A Pro-Growth Stance Makes Sense, but Requires Patience
Investors have grown more risk-averse in recent weeks with slowing growth in China, oil price volatility, weakness in manufacturing and Fed policy topping the list of concerns. Economic data has generally been stronger than reflected by financial market movements, and investors seem to be ignoring positive economic news and overly focusing on the negatives. At this juncture, we think investors have three options: (1) retreat and unload risk assets in anticipation of a recession, (2) pause, become slightly more conservative and await more clarity, or (3) maintain a pro-growth stance and accept that more near-term turbulence may occur before risk assets experience a sustained upturn. We think the first strategy is overly pessimistic and believe economic fundamentals are better than what is priced into the market. The second option may be reasonable for investors who are having difficulty weathering the current volatility. But for investors with long-term time horizons, we think option three is most prudent.

It may take some time, but we expect that oil prices should stabilize and cease being the main determinant of global financial market prices. The long-term drop in oil should produce some economic stimulus and become more of a positive. Additionally, global monetary policy remains a tailwind for risk assets. The Fed is likely to raise rates, but any increase should be measured and slow. And last week’s news from Japan reiterates that policy around the world remains in easing mode. Investors are also awaiting signs of a global manufacturing recovery, which would promote greater confidence in the strength of the world economy.

Our view is that financial markets have overreacted to the negatives. Turbulence is likely to continue, but we expect both equity prices and bond yields to rise over the course of 2016.

1 Source: Morningstar Direct, as of 1/29/16

2 Source: Commerce Department

3 Source: FactSet

4 Source: Conference Board

The S&P 500 Index is a capitalization-weighted index of 500 stocks designed to measure the performance of the broad domestic economy. The Dow Jones Industrial Average is a price-weighted average of 30 significant stocks traded on the New York Stock Exchange and the Nasdaq. The Nasdaq Composite is a stock market index of the common stocks and similar securities listed on the NASDAQ stock market. FTSE 100 Index is a capitalization-weighted index of the 100 most highly capitalized companies traded on the London Stock Exchange. Deutsche Borse AG German Stock Index (DAX Index) is a total return index of 30 selected German blue chip stocks traded on the Frankfurt Stock Exchange. Nikkei 225 Index is a price-weighted average of 225 top-rated Japanese companies listed in the First Section of the Tokyo Stock Exchange. Hong Kong Hang Seng Index is a free-float capitalization-weighted index of selection of companies from the Stock Exchange of Hong Kong. Shanghai Stock Exchange Composite is a capitalization-weighted index that tracks the daily price performance of all A-shares and B-shares listed on the Shanghai Stock Exchange.

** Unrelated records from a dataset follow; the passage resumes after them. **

-- ==== Sys2Proof/Laws/FrameEngine.lean ====
section
/-!
SUPPORT. Frames, one lemma for each function that gives a state, a command's outcome or an optional state: which parts of the state it may
change at all, and that it leaves the queue and the canonical form alone. This file: the engine's instructions and its control.
-/
namespace Sys2Proof.Machine

theorem State.writeOps_within {P : Part → Bool} (s : State) (l : Nat) (r : Run) (w : List (Nat × Word)) (h_eng : P .eng = true) :
    Within P s (State.writeOps s l r w) := by
  unfold State.writeOps
  with_reducible repeat' first
    | assumption | exact Within.refl _ _ | apply Within.trans ?_ (State.clearErr_within _ _ ?_)
    | apply Within.trans ?_ (State.updCtx_within _ _ _ ?_) | apply Within.trans ?_ (State.updLane_within _ _ _ ?_)
    | apply Within.ite | apply Within.foldl (fun _ _ => ?_) ?_ _

theorem State.undefinedIns_within {P : Part → Bool} (s : State) (l : Nat) (r : Run) (h_j3 : P .j3 = true) (h_regs : P .regs = true)
    (h_cad : P .cad = true) (h_eng : P .eng = true) (h_pwm : P .pwm = true) (h_safe : P .safe = true) :
    Within P s (State.undefinedIns s l r) := by
  unfold State.undefinedIns
  with_reducible repeat' first
    | assumption | exact Within.refl _ _ | apply Within.trans ?_ (State.ctxFaultNow_within _ _ _ ?_ ?_ ?_)
    | apply Within.trans ?_ (State.abortRun_within _ _ _ ?_ ?_) | apply Within.trans ?_ (State.post_within _ _ _ _ ?_ ?_ ?_)
    | apply Within.trans ?_ (State.showLane_within _ _ ?_) | apply Within.trans ?_ (State.resume_within _ _ ?_)
    | apply Within.trans ?_ (State.raise_within _ _ _ ?_ ?_ ?_ ?_ ?_)

theorem State.applyEff_within {P : Part → Bool} (s : State) (l : Nat) (r : Run) (e : Eff) (h_free : P .free = true)
    (h_regs : P .regs = true) (h_eng : P .eng = true) :
    Within P s (State.applyEff s l r e) := by
  unfold State.applyEff
  with_reducible repeat' first
    | assumption | exact Within.refl _ _ | apply Within.trans ?_ (State.ctxFlag_within _ _ _ ?_)
    | apply Within.trans ?_ (State.updCtx_within _ _ _ ?_) | apply Within.trans ?_ (State.writeOps_within _ _ _ _ ?_)
    | apply Within.ite | apply Within.free ?_ ?_ _

theorem State.issue_within {P : Part → Bool} (s : State) (l : Nat) (op : Nat) (f : State → Run → Ins → Eff) (h_free : P .free = true)
    (h_j3 : P .j3 = true) (h_regs : P .regs = true) (h_cad : P .cad = true) (h_eng : P .eng = true) (h_pwm : P .pwm = true)
    (h_safe : P .safe = true) :
    Within P s (State.issue s l op f) := by
  unfold State.issue
  with_reducible repeat' first
    | assumption | exact Within.refl _ _ | exact Within.id_ _ _
    | apply Within.trans ?_ (State.runReads_within _ _ _ _ _ ?_ ?_ ?_ ?_ ?_ ?_ (fun _ => ?_))
    | apply Within.trans ?_ (State.undefinedIns_within _ _ _ ?_ ?_ ?_ ?_ ?_ ?_)
    | apply Within.trans ?_ (State.applyEff_within _ _ _ _ ?_ ?_ ?_) | apply Within.ite | split | (dsimp only; split)

theorem insOut_within {P : Part → Bool} (lane : Fin 4) (op : Nat) (f : State → Run → Ins → Eff) (s : State) (h_free : P .free = true)
    (h_j3 : P .j3 = true) (h_regs : P .regs = true) (h_cad : P .cad = true) (h_eng : P .eng = true) (h_pwm : P .pwm = true)
    (h_safe : P .safe = true) :
    WithinOut P s (insOut lane op f s) := by
  unfold insOut
  with_reducible repeat' first
    | assumption | exact Within.refl _ _ | apply WithinOut.next
    | apply Within.trans ?_ (State.issue_within _ _ _ _ ?_ ?_ ?_ ?_ ?_ ?_ ?_)

theorem execNop_within {P : Part → Bool} (lane : Fin 4) (s : State) (h_free : P .free = true) (h_j3 : P .j3 = true)
    (h_regs : P .regs = true) (h_cad : P .cad = true) (h_eng : P .eng = true) (h_pwm : P .pwm = true) (h_safe : P .safe = true) :
    WithinOut P s (execNop lane s) := by
  unfold execNop
  with_reducible repeat' first
    | assumption | exact Within.refl _ _ | apply WithinOut.next
    | apply WithinOut.trans ?_ (insOut_within _ _ _ _ ?_ ?_ ?_ ?_ ?_ ?_ ?_)

theorem execMov_within {P : Part → Bool} (lane : Fin 4) (s : State) (h_free : P .free = true) (h_j3 : P .j3 = true)
    (h_regs : P .regs = true) (h_cad : P .cad = true) (h_eng : P .eng = true) (h_pwm : P .pwm = true) (h_safe : P .safe = true) :
    WithinOut P s (execMov lane s) := by
  unfold execMov
  with_reducible repeat' first
    | assumption | exact Within.refl _ _ | exact Within.id_ _ _ | apply WithinOut.next
    | apply WithinOut.trans ?_ (insOut_within _ _ _ _ ?_ ?_ ?_ ?_ ?_ ?_ ?_)

theorem execAdd_within {P : Part → Bool} (lane : Fin 4) (s : State) (h_free : P .free = true) (h_j3 : P .j3 = true)
    (h_regs : P .regs = true) (h_cad : P .cad = true) (h_eng : P .eng = true) (h_pwm : P .pwm = true) (h_safe : P .safe = true) :
    WithinOut P s (execAdd lane s) := by
  unfold execAdd
  with_reducible repeat' first
    | assumption | exact Within.refl _ _ | apply WithinOut.next
    | apply WithinOut.trans ?_ (insOut_within _ _ _ _ ?_ ?_ ?_ ?_ ?_ ?_ ?_)

theorem execSub_within {P : Part → Bool} (lane : Fin 4) (s : State) (h_free : P .free = true) (h_j3 : P .j3 = true)
    (h_regs : P .regs = true) (h_cad : P .cad = true) (h_eng : P .eng = true) (h_pwm : P .pwm = true) (h_safe : P .safe = true) :
    WithinOut P s (execSub lane s) := by
  unfold execSub
  with_reducible repeat' first
    | assumption | exact Within.refl _ _ | apply WithinOut.next
    | apply WithinOut.trans ?_ (insOut_within _ _ _ _ ?_ ?_ ?_ ?_ ?_ ?_ ?_)

theorem execMul_within {P : Part → Bool} (lane : Fin 4) (s : State) (h_free : P .free = true) (h_j3 : P .j3 = true)
    (h_regs : P .regs = true) (h_cad : P .cad = true) (h_eng : P .eng = true) (h_pwm : P .pwm = true) (h_safe : P .safe = true) :
    WithinOut P s (execMul lane s) := by
  unfold execMul
  with_reducible repeat' first
    | assumption | exact Within.refl _ _ | apply WithinOut.next
    | apply WithinOut.trans ?_ (insOut_within _ _ _ _ ?_ ?_ ?_ ?_ ?_ ?_ ?_)

theorem execMac_within {P : Part → Bool} (lane : Fin 4) (s : State) (h_free : P .free = true) (h_j3 : P .j3 = true)
    (h_regs : P .regs = true) (h_cad : P .cad = true) (h_eng : P .eng = true) (h_pwm : P .pwm = true) (h_safe : P .safe = true) :
    WithinOut P s (execMac lane s) := by
  unfold execMac
  with_reducible repeat' first
    | assumption | exact Within.refl _ _ | apply WithinOut.next
    | apply WithinOut.trans ?_ (insOut_within _ _ _ _ ?_ ?_ ?_ ?_ ?_ ?_ ?_)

MSCI EAFE Index is a free float-adjusted market capitalization weighted index designed to measure developed market equity performance, excluding the U.S. and Canada. The MSCI Emerging Markets Index is a free float-adjusted market capitalization index that is designed to measure equity market performance of emerging markets. Barclays U.S. Aggregate Bond Index covers the U.S. investment grade fixed rate bond market. The BofA Merrill Lynch 3-Month U.S. Treasury Bill Index is an unmanaged market index of U.S. Treasury securities maturing in 90 days that assumes reinvestment of all income.